Residents of Judea and Samaria are pushing back at the recently granted government approval to complete the security fence in the Gush Etzion and Mt. Hebron areas, saying it would cause greater harm than good, Israel Hayom reported Monday.

“Instead of properly strengthening the line of settlements in eastern Mount Hebron and enforcing the law regarding the many construction violations in the area, and thus control the access roads to the Judean Desert, the Israeli government chose to build a fence that will be lamented for generations,” said Ari Odes, who is running to lead the Mount Hebron Regional Council.

Odes said that such a fence would “damage Jewish settlement” in the region as well as “cause enormous destruction of the nature and hiking areas of the desert streams,” while smugglers and infiltrators would find a way around or through the barrier “within just a few years.”

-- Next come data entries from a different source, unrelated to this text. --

-- ==== Sys2Proof/Tests/Slice0.lean ====
section
/-! SUPPORT. Tests. Expected results are written out from spec/30_encoding.md R70, R71 and spec/95_test_vectors.md,
not from the model. Then one witness for every statement of the package that has hypotheses. -/

namespace Sys2Proof.Tests

open Sys2Proof.Machine Sys2Proof.Safety

/-! Well-formedness: an ill-formed word for each of the two checks, which the check refuses. -/

/-- `OP` is the unassigned `0b00`. -/
theorem test_wellFormed_refuses_unassigned_op : CommandWord.wellFormed 0b00000000 = false := by decide

/-- `RSV` is not 0: bit 2, the lowest reserved bit, and bit 7, the highest, beside a good `OP`. -/
theorem test_wellFormed_refuses_reserved_bits :
    CommandWord.wellFormed 0b00000101 = false ∧ CommandWord.wellFormed 0b10000011 = false := by decide

theorem test_wellFormed_takes_the_three :
    CommandWord.wellFormed 0b00000001 = true ∧ CommandWord.wellFormed 0b00000010 = true ∧
      CommandWord.wellFormed 0b00000011 = true := by decide

/-! Decoding: every word of R71, bits 7:2 `RSV`, bits 1:0 `OP`. -/

theorem test_decode_encryptIge : decode 0b00000001 = .ok .encryptIge := by decide
theorem test_decode_decryptIge : decode 0b00000010 = .ok .decryptIge := by decide
theorem test_decode_factorizePqPair : decode 0b00000011 = .ok .factorizePqPair := by decide

/-- R73: `0x00`, `0x04` and `0xFF` are reserved. -/
theorem test_decode_reserved :
    decode 0x00 = .error .unassignedOp ∧ decode 0x04 = .error .reservedBits ∧
      decode 0xFF = .error .reservedBits := by decide

/-- Every command has a word that decodes to it, and a bit above the word makes it none (R76). -/
theorem test_decodeTableWord :
    decodeTableWord 8 0b01 = some .encryptIge ∧ decodeTableWord 8 0b10 = some .decryptIge ∧
      decodeTableWord 8 0b11 = some .factorizePqPair ∧ decodeTableWord 8 0x00 = none ∧
      decodeTableWord 8 0x101 = none := by decide

/-! Small states and the test ciphers of spec/42_cipher_primitive.md R165. -/

/-- The bytes of a number of `n` bytes, most significant first: a block or a key as the spec writes it. -/
def hex (n v : Nat) : Vector Byte n := Vector.ofFn fun j => BitVec.ofNat 8 (v >>> (8 * (n - 1 - j.val)))

/-- `TC_ROT`. -/
def tcRot (_ : Key) : Equiv.Perm Block where
  toFun b := Vector.ofFn fun (j : Fin 16) => b[(j.val + 1) % 16]
  invFun b := Vector.ofFn fun (j : Fin 16) => b[(j.val + 15) % 16]
  left_inv b := by
    ext1 j hj
    simp only [Vector.getElem_ofFn, show ((j + 15) % 16 + 1) % 16 = j by omega]
  right_inv b := by
    ext1 j hj
    simp only [Vector.getElem_ofFn, show ((j + 1) % 16 + 15) % 16 = j by omega]

/-- `TC_ADD`. -/
def tcAdd (k : Key) : Equiv.Perm Block where
  toFun b := Vector.ofFn fun (j : Fin 16) => (b[j.val] + k[j.val]) ^^^ k[16 + j.val]
  invFun b := Vector.ofFn fun (j : Fin 16) => (b[j.val] ^^^ k[16 + j.val]) - k[j.val]
  left_inv b := by ext1 j hj; simp
  right_inv b := by ext1 j hj; simp

/-- A small configuration with a test cipher. -/
def small (c : Key → Equiv.Perm Block) : Config :=
  { lenW := 8, bufBytes := some 64, cipher := c, rhoY0 := 2, rhoCLast := 8, rhoMaxCycles := 20,
    freeLen := Config.openFreeLen, freePq := Config.openFreePq }

/-- A buffer that holds the blocks from address 0. -/
def bufferOf (bs : List Block) : Memory := Memory.writeBytes [] 0 (bs.flatMap fun b => b.toList)

/-- The IGE unit idle with its operands written: length `n`, the input blocks `bs`. -/
def igeIdle (n : Nat) (bs : List Block) : State :=
  { State.reset with
    key := ⟨Vector.replicate 32 0, true⟩, iv := ⟨Vector.replicate 32 0, true⟩, len := ⟨n, true⟩,
    ibuf := bufferOf bs }

/-- The IGE unit busy before block `i`, with the chaining values given. -/
def igeBusy (c : IgeCommand) (n i : Nat) (bs : List Block) (pc pp : Block) : State :=
  { igeIdle n bs with
    igeStatus := 0x01, igeOp := some c, blk := i, prevCipher := pc, prevPlain := pp,
    obuf := bufferOf (List.replicate i zeroBlock) }

/-- The FACT unit idle with `PQ` written. -/
def factIdle (pq : U64) : State := { State.reset with pq := ⟨pq, true⟩ }

/-- The FACT unit busy in a phase of its search. -/
def factBusy (pq : U64) (ph : FactPhase) (r : Search) : State :=
  { factIdle pq with factStatus := 0x01, factOp := some ph, search := r }

/-- A fact about the next state; false of a stop. -/
def nextIs (o : Host.Outcome State Fault Refusal) (p : State → Bool) : Bool :=
  match o with
  | .next s => p s
  | .fault _ => false
  | .refused _ => false

/-! `ENCRYPT_IGE`, one block step each. -/

/-- V8b, block 0: `TC_ADD`, `K_B`, `IV_B`. -/
theorem test_encrypt_block_step_tcAdd :
    nextIs
      (igeUnitStep (small tcAdd)
        { igeBusy .encrypt 64 0
            [hex 16 0x0109131F2D3D4F637991ABC7E505274B, zeroBlock, zeroBlock, zeroBlock]
            (hex 16 0xA5B89FF2D1340B6E4DA0879AF9DC3316) (hex 16 0x7548AF82E1C4DB3E1D7057AA89ECC326) with
          key := ⟨hex 32 0x031425364758697A8B9CADBECFE0F102132435465768798A9BACBDCEDFF00112, true⟩ })
      (fun t => decide
        (t.obuf.readBlock 0 = some (hex 16 0xC1C94B67950D8F333971937F1DE5E76B) ∧ t.blk = 1 ∧
          t.prevCipher = hex 16 0xC1C94B67950D8F333971937F1DE5E76B ∧
          t.prevPlain = hex 16 0x0109131F2D3D4F637991ABC7E505274B)) = true := by decide

/-- V7, block 1: `TC_ROT`, where the two chaining values the other way round give another block. -/
theorem test_encrypt_second_block_tcRot :
    nextIs
      (igeUnitStep (small tcRot)
        (igeBusy .encrypt 32 1
          [zeroBlock, hex 16 0x101112131415161718191A1B1C1D1E1F]
          (hex 16 0x101112131415161718191A1B1C1D1E1F) (hex 16 0x000102030405060708090A0B0C0D0E0F)))
      (fun t => decide
        (t.obuf.readBlock 16 = some (hex 16 0x000102030405060708090A0B0C0D0E0F) ∧
          t.obuf.readBlock 0 = some zeroBlock)) = true := by decide

/-! `DECRYPT_IGE`, one block step each. -/

/-- V3b: `TC_ROT`, `IV_A`. -/
theorem test_decrypt_block_step_tcRot :
    nextIs
      (igeUnitStep (small tcRot)
        (igeBusy .decrypt 16 0 [zeroBlock]
          (hex 16 0x000102030405060708090A0B0C0D0E0F) (hex 16 0x101112131415161718191A1B1C1D1E1F)))
      (fun t => decide
        (t.obuf.readBlock 0 = some (hex 16 0x1F111311171113111F11131117111311) ∧
          t.prevCipher = zeroBlock ∧
          t.prevPlain = hex 16 0x1F111311171113111F11131117111311)) = true := by decide

/-- V16, block 1 of the first ciphertext: `TC_ADD`, key byte 0 is 1; `P_1 = D(02) xor FF = FE`. -/
theorem test_decrypt_second_block_tcAdd :
    nextIs
      (igeUnitStep (small tcAdd)
        { igeBusy .decrypt 32 1 [zeroBlock, hex 16 (0x02 <<< 120)] zeroBlock (hex 16 (0xFF <<< 120)) with
          key := ⟨hex 32 (0x01 <<< 248), true⟩ })
      (fun t => decide (t.obuf.readBlock 16 = some (hex 16 (0xFE <<< 120)))) = true := by decide

/-! `FACTORIZE_PQ_PAIR`, one step each. -/

/-- V30, `PQ = 10403`: the ninth replay step finds `G = 101` at `YS = 943` against the anchor 236. -/
theorem test_factorize_replay_finds_divisor :
    factUnitStep (small tcRot) (factBusy 10403 .replay ⟨10403, 1, 4, 8, 236, 3458, 2799, 0, 1⟩) =
      factBusy 10403 .found ⟨10403, 1, 4, 9, 236, 3458, 943, 0, 101⟩ := by decide

/-- V29d, `PQ = 25`: the third replay step of cycle 2 gives `G = N`, and constant 2 starts from `Y = 2`. -/
theorem test_factorize_collapse_starts_next_constant :
    factUnitStep (small tcRot) (factBusy 25 .replay ⟨25, 1, 2, 2, 2, 5, 1, 0, 1⟩) =
      factBusy 25 .batch ⟨25, 2, 0, 0, 2, 2, 2, 1, 25⟩ := by decide

/-! The machine. -/

/-- A word placed by the loader is accepted by the very next step from reset. -/
theorem test_fetched_word_runs_from_reset :
    nextIs (step (State.reset.withFetchWord 8 0b01)) (fun t => decide (t.igeStatus = 0x01)) = true ∧
      nextIs (step (State.reset.withFetchWord 8 0b10)) (fun t => decide (t.igeStatus = 0x01)) = true ∧
      nextIs (step (State.reset.withFetchWord 8 0b11)) (fun t => decide (t.factStatus = 0x01)) = true :=
  ⟨rfl, rfl, rfl⟩

/-! Witnesses: for every statement with hypotheses, a concrete state and operands that meet them. -/

/-- A decidable form of the invariant for states whose buffers and length are at most one block. -/
def smallInv (s : State) : Bool :=
  s.ibuf.wf && s.obuf.wf && s.ibuf.below (some 16) && s.obuf.below (some 16) && decide (s.len.value ≤ 16) &&
    igeStatusLegal s.igeStatus && factStatusLegal s.factStatus &&
    statusBusy s.igeStatus == s.igeOp.isSome && statusBusy s.factStatus == s.factOp.isSome &&
    (!s.igeSeen || s.igeStatus == statusSuccess) && (!s.factSeen || s.factStatus == statusSuccess) &&
    (!(s.factStatus == statusSuccess) || (s.p.written && s.q.written)) &&
    (s.igeOp.isNone || (!aligned s.len.value ||
      (s.ibuf.hasBytes 0 s.len.value && decide (s.blk ≤ blockCount s.len.value) &&
        s.obuf.hasBytes 0 (16 * s.blk))))

/-- One block fits the buffers of the machine (log 3). -/
theorem machine_bufBytes_ge (c : Nat) (h : Config.machine.bufBytes = some c) : 16 ≤ c := by
  have h32 : 2 ^ 5 ≤ 2 ^ Config.machineLenW := Nat.pow_le_pow_right (by decide) (Nat.le_add_left _ _)
  simp only [Config.machine, Config.machineBufBytes, Option.map_eq_some_iff] at h
  obtain ⟨b, -, rfl⟩ := h
  omega

theorem machine_fits (n : Nat) (h : n ≤ 16) : fitsBuffer Config.machine n = true :=
  (fitsBuffer_iff _ _).2 fun c hc => h.trans (machine_bufBytes_ge c hc)

theorem machine_lenW (n : Nat) (h : n ≤ 16) : n < 2 ^ Config.machine.lenW := by
  have h32 : 2 ^ 5 ≤ 2 ^ Config.machine.lenW := Nat.pow_le_pow_right (by decide) (Nat.le_add_left _ _)
  omega

theorem below_machine (m : Memory) (h : m.below (some 16) = true) : m.below Config.machine.bufBytes = true := by
  cases hb : Config.machine.bufBytes with
  | none => rfl
  | some c =>
    have := machine_bufBytes_ge c hb
    simp only [Memory.below, List.all_eq_true, decide_eq_true_eq] at h ⊢
    intro x hx; have := h x hx; omega

/-- The invariant of a small state. -/
theorem inv_of_small (s : State) (h : smallInv s = true)
    (hf : ∀ ph, s.factOp = some ph → FactInv Config.machine s.pq.value.toNat ph s.search) :
    Inv Config.machine s := by
  simp only [smallInv, Bool.and_eq_true, decide_eq_true_eq] at h
  obtain ⟨⟨⟨⟨⟨⟨⟨⟨⟨⟨⟨⟨h1, h2⟩, h3⟩, h4⟩, h5⟩, h6⟩, h7⟩, h8⟩, h9⟩, h10⟩, h11⟩, h12⟩, h13⟩ := h
  have hige : ∀ c, s.igeOp = some c → aligned s.len.value = true →
      s.ibuf.hasBytes 0 s.len.value = true ∧ s.blk ≤ blockCount s.len.value ∧
        s.obuf.hasBytes 0 (16 * s.blk) = true := fun c hc ha => by
    simpa [hc, ha, and_assoc] using h13
  exact {
    ibuf_wf := h1, obuf_wf := h2, ibuf_below := below_machine _ h3, obuf_below := below_machine _ h4
    len_width := machine_lenW _ h5, ige_legal := h6, fact_legal := h7
    ige_busy := by simpa using h8, fact_busy := by simpa using h9
    ige_seen := fun h => by simpa [h] using h10
    fact_seen := fun h => by simpa [h] using h11
    fact_result := fun h => by simpa [h] using h12
    ige_op := fun c hc => {
      fits := fun _ => machine_fits _ h5, input := fun ha => (hige c hc ha).1
      blk_le := fun ha => (hige c hc ha).2.1, output := fun ha => (hige c hc ha).2.2 }
    fact_op := hf }

/-- The invariant of a small state whose FACT unit is idle. -/
theorem inv_of_idle (s : State) (h : smallInv s = true) (hf : s.factOp = none) : Inv Config.machine s :=
  inv_of_small s h fun _ hp => absurd hp (by simp [hf])

/-- One input block, idle. -/
def oneBlock : State := igeIdle 16 [zeroBlock]

theorem oneBlock_ready : igeReady Config.machine oneBlock = true := by
  rw [igeReady_iff]
  exact ⟨by decide, fun _ => ⟨machine_fits 16 (le_refl _), by decide⟩⟩

theorem empty_ready : igeReady Config.machine (igeIdle 0 []) = true := by
  rw [igeReady_iff]
  exact ⟨by decide, fun _ => ⟨rfl, rfl⟩⟩

theorem witness_DefinedWordsAreExactlyThree : CommandWord.rsv 0x04 ≠ 0 ∧ CommandWord.rsv 0xFF ≠ 0 := by decide

theorem witness_DecodeAndEncodeAgree : decode 0x02 = .ok .decryptIge := by decide

/-- A state in which the host's next action writes a word. -/
def writes (w : CommandWord) (ts : List Agent) (s : State) : State := { s with script := [.wrCmd w], turns := ts }

theorem witness_StepRunsTheWrittenCommand :
    (writes 0x01 [.host] State.reset).turns = [.host] ∧
      (writes 0x01 [.host] State.reset).script = .wrCmd 0x01 :: [] ∧ decode 0x01 = .ok .encryptIge ∧
      (writes 0x03 [] State.reset).turns = [] ∧ (writes 0x03 [] State.reset).igeOp = none ∧
      (writes 0x03 [] State.reset).factOp = none ∧ (writes 0x03 [] State.reset).script = .wrCmd 0x03 :: [] ∧
      decode 0x03 = .ok .factorizePqPair := by decide

theorem witness_ReservedWordIsRefused :
    (takeTurn (writes 0x00 [.host] State.reset)).1 = .host ∧
      (writes 0x00 [.host] State.reset).script = .wrCmd 0x00 :: [] ∧
      (0x00 : CommandWord) ≠ 0x01 ∧ (0x00 : CommandWord) ≠ 0x02 ∧ (0x00 : CommandWord) ≠ 0x03 ∧
      (0x04 : CommandWord) ≠ 0x01 ∧ (0x04 : CommandWord) ≠ 0x02 ∧ (0x04 : CommandWord) ≠ 0x03 := by decide

theorem witness_EncryptIgeWritesTheCiphertext :
    igeReady Config.machine oneBlock = true ∧ oneBlock.len.value % 16 = 0 ∧
      igeReady Config.machine (igeIdle 0 []) = true ∧ (igeIdle 0 []).len.value % 16 = 0 :=
  ⟨oneBlock_ready, rfl, empty_ready, rfl⟩

theorem witness_DecryptIgeWritesThePlaintext :
    igeReady Config.machine oneBlock = true ∧ oneBlock.len.value % 16 = 0 ∧
      igeReady Config.machine (igeIdle 0 []) = true ∧ (igeIdle 0 []).len.value % 16 = 0 :=
  ⟨oneBlock_ready, rfl, empty_ready, rfl⟩

/-- Two blocks: the first step, the last step, and the completion. -/
def twoBlocks (c : IgeCommand) (i : Nat) : State := igeBusy c 32 i [zeroBlock, zeroBlock] zeroBlock zeroBlock

theorem witness_EncryptBlockStep :
    (twoBlocks .encrypt 0).igeOp = some .encrypt ∧ (twoBlocks .encrypt 0).len.value % 16 = 0 ∧
      (twoBlocks .encrypt 0).blk < (twoBlocks .encrypt 0).len.value / 16 ∧
      (twoBlocks .encrypt 0).ibuf.readBlock (16 * (twoBlocks .encrypt 0).blk) = some zeroBlock ∧
      (twoBlocks .encrypt 1).blk < (twoBlocks .encrypt 1).len.value / 16 ∧
      (twoBlocks .encrypt 1).ibuf.readBlock (16 * (twoBlocks .encrypt 1).blk) = some zeroBlock ∧
      (twoBlocks .encrypt 2).blk = (twoBlocks .encrypt 2).len.value / 16 := by decide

This is what has happened in Samaria, where the IDF has augmented its forces by several divisions for over a year in order to patrol the security barrier that was built over a decade ago, starting in 2002. A conscious decision had been made in 2017 to stop the constant repairs necessary for its upkeep, and it has become surprisingly easy for terrorists and illegal workers to cross, whether by going over, under, or cutting holes through it.

Only in April 2022, after a wave of terror attacks that claimed the lives of a dozen Israeli civilians, did the government authorize major repairs and extensions of the barrier. But the residents of Gush Etzion and Mt. Hebron, based on IDF data, have pointed out that fully 80% of the terrorists come rom northern Samaria, so a security fence is much more necessary there than in their much quieter region, where historically there has been no barrier.

Locals from Gush Etzion have been fighting nascent IDF plans to extend the barrier in their area for 18 years.

“The fence will cut off Gush Etzion from Jerusalem… exactly 56 years after Gush Etzion was liberated,” struggle leader Yaron Rosenthal told Israel Hayom in a separate interview in May.

The Society for the Protection of Nature is on the residents’ side. The group charged that no environmental impact study had been carried out and that the fence, especially in the area of Tzur Hadassah and the Sansan nature reserve, would “almost completely destroy the ecological function of the space as part of the national ecological corridor.”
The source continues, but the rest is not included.